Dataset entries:
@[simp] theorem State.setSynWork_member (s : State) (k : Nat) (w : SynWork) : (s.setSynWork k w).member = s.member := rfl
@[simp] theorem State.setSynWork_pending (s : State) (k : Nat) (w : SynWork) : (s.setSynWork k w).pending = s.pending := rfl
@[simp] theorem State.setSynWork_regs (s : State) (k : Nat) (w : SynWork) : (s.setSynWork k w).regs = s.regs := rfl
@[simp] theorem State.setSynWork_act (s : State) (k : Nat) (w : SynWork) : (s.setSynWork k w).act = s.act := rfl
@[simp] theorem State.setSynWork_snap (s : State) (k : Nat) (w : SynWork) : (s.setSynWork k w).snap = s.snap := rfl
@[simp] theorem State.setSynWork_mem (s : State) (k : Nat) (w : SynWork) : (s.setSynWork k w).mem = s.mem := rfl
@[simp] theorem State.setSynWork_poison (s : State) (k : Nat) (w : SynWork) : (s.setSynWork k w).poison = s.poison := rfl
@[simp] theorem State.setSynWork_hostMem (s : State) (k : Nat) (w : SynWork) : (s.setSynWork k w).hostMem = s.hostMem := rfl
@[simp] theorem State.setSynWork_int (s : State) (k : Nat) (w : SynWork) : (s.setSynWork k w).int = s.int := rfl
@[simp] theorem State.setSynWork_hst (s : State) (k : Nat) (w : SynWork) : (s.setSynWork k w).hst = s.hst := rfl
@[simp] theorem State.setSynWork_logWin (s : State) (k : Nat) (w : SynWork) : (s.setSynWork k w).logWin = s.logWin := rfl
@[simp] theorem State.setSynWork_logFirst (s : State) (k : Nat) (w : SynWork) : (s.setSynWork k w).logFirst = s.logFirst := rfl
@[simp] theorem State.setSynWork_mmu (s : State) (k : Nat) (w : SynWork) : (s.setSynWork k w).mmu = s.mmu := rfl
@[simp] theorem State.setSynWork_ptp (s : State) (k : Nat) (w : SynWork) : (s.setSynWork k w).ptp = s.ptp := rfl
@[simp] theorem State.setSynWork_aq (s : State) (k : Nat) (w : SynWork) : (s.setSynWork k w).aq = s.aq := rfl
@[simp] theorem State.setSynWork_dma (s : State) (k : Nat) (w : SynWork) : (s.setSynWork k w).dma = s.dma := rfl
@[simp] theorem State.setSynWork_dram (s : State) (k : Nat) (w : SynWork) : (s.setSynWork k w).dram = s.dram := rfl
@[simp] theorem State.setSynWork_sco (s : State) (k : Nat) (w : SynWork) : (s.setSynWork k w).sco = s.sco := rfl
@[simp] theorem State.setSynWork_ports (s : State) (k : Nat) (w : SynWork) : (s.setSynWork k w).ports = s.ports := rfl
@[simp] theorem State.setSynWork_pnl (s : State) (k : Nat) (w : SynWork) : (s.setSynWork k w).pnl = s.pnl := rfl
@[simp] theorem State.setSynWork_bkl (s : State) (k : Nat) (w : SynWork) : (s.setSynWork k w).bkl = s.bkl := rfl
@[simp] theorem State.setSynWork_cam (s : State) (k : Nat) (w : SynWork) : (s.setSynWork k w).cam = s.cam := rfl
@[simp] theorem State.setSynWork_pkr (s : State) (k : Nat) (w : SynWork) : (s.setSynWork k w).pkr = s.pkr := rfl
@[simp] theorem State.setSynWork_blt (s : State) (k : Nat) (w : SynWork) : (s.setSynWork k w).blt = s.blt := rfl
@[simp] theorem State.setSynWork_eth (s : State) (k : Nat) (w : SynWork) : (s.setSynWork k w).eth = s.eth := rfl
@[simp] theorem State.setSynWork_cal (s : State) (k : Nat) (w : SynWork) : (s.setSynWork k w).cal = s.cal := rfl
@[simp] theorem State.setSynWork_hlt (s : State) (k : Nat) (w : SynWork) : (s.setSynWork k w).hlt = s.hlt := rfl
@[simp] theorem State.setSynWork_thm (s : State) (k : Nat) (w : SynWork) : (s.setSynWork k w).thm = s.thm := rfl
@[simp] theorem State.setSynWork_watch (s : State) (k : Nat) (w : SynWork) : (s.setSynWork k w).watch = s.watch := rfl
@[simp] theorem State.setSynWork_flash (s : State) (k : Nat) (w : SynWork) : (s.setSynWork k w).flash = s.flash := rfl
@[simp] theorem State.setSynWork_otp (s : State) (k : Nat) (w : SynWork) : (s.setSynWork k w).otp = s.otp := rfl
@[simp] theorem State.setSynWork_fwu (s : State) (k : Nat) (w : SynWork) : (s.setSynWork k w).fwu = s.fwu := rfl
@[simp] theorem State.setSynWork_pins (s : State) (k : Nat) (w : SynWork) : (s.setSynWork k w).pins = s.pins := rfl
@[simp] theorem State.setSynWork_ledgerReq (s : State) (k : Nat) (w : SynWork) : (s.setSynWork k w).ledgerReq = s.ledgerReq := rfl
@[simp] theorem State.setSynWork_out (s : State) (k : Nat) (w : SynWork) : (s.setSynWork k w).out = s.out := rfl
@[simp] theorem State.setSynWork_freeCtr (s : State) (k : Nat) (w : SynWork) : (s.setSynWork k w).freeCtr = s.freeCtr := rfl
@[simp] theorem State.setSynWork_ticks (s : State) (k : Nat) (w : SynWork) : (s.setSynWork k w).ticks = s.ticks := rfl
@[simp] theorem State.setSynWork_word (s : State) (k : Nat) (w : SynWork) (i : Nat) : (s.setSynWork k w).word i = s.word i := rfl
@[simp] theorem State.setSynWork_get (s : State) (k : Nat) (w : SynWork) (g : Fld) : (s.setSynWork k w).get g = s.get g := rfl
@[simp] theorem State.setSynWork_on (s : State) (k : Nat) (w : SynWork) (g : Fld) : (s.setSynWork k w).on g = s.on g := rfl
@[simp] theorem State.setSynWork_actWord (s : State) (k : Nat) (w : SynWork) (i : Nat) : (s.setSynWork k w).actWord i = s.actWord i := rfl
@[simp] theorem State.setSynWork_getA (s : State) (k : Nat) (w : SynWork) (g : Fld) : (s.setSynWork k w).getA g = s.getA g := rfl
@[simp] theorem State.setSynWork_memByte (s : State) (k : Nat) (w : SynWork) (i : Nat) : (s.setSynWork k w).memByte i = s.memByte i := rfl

*EXERCISE OBJECTIVE*.
Write out the records exactly, starting at the first line and stopping after the line that contains "s.logFirst := rfl".

*COMPLETED EXERCISE*.
@[simp] theorem State.setSynWork_member (s : State) (k : Nat) (w : SynWork) : (s.setSynWork k w).member = s.member := rfl
@[simp] theorem State.setSynWork_pending (s : State) (k : Nat) (w : SynWork) : (s.setSynWork k w).pending = s.pending := rfl
@[simp] theorem State.setSynWork_regs (s : State) (k : Nat) (w : SynWork) : (s.setSynWork k w).regs = s.regs := rfl
@[simp] theorem State.setSynWork_act (s : State) (k : Nat) (w : SynWork) : (s.setSynWork k w).act = s.act := rfl
@[simp] theorem State.setSynWork_snap (s : State) (k : Nat) (w : SynWork) : (s.setSynWork k w).snap = s.snap := rfl
@[simp] theorem State.setSynWork_mem (s : State) (k : Nat) (w : SynWork) : (s.setSynWork k w).mem = s.mem := rfl
@[simp] theorem State.setSynWork_poison (s : State) (k : Nat) (w : SynWork) : (s.setSynWork k w).poison = s.poison := rfl
@[simp] theorem State.setSynWork_hostMem (s : State) (k : Nat) (w : SynWork) : (s.setSynWork k w).hostMem = s.hostMem := rfl
@[simp] theorem State.setSynWork_int (s : State) (k : Nat) (w : SynWork) : (s.setSynWork k w).int = s.int := rfl
@[simp] theorem State.setSynWork_hst (s : State) (k : Nat) (w : SynWork) : (s.setSynWork k w).hst = s.hst := rfl
@[simp] theorem State.setSynWork_logWin (s : State) (k : Nat) (w : SynWork) : (s.setSynWork k w).logWin = s.logWin := rfl
@[simp] theorem State.setSynWork_logFirst (s : State) (k : Nat) (w : SynWork) : (s.setSynWork k w).logFirst = s.logFirst := rfl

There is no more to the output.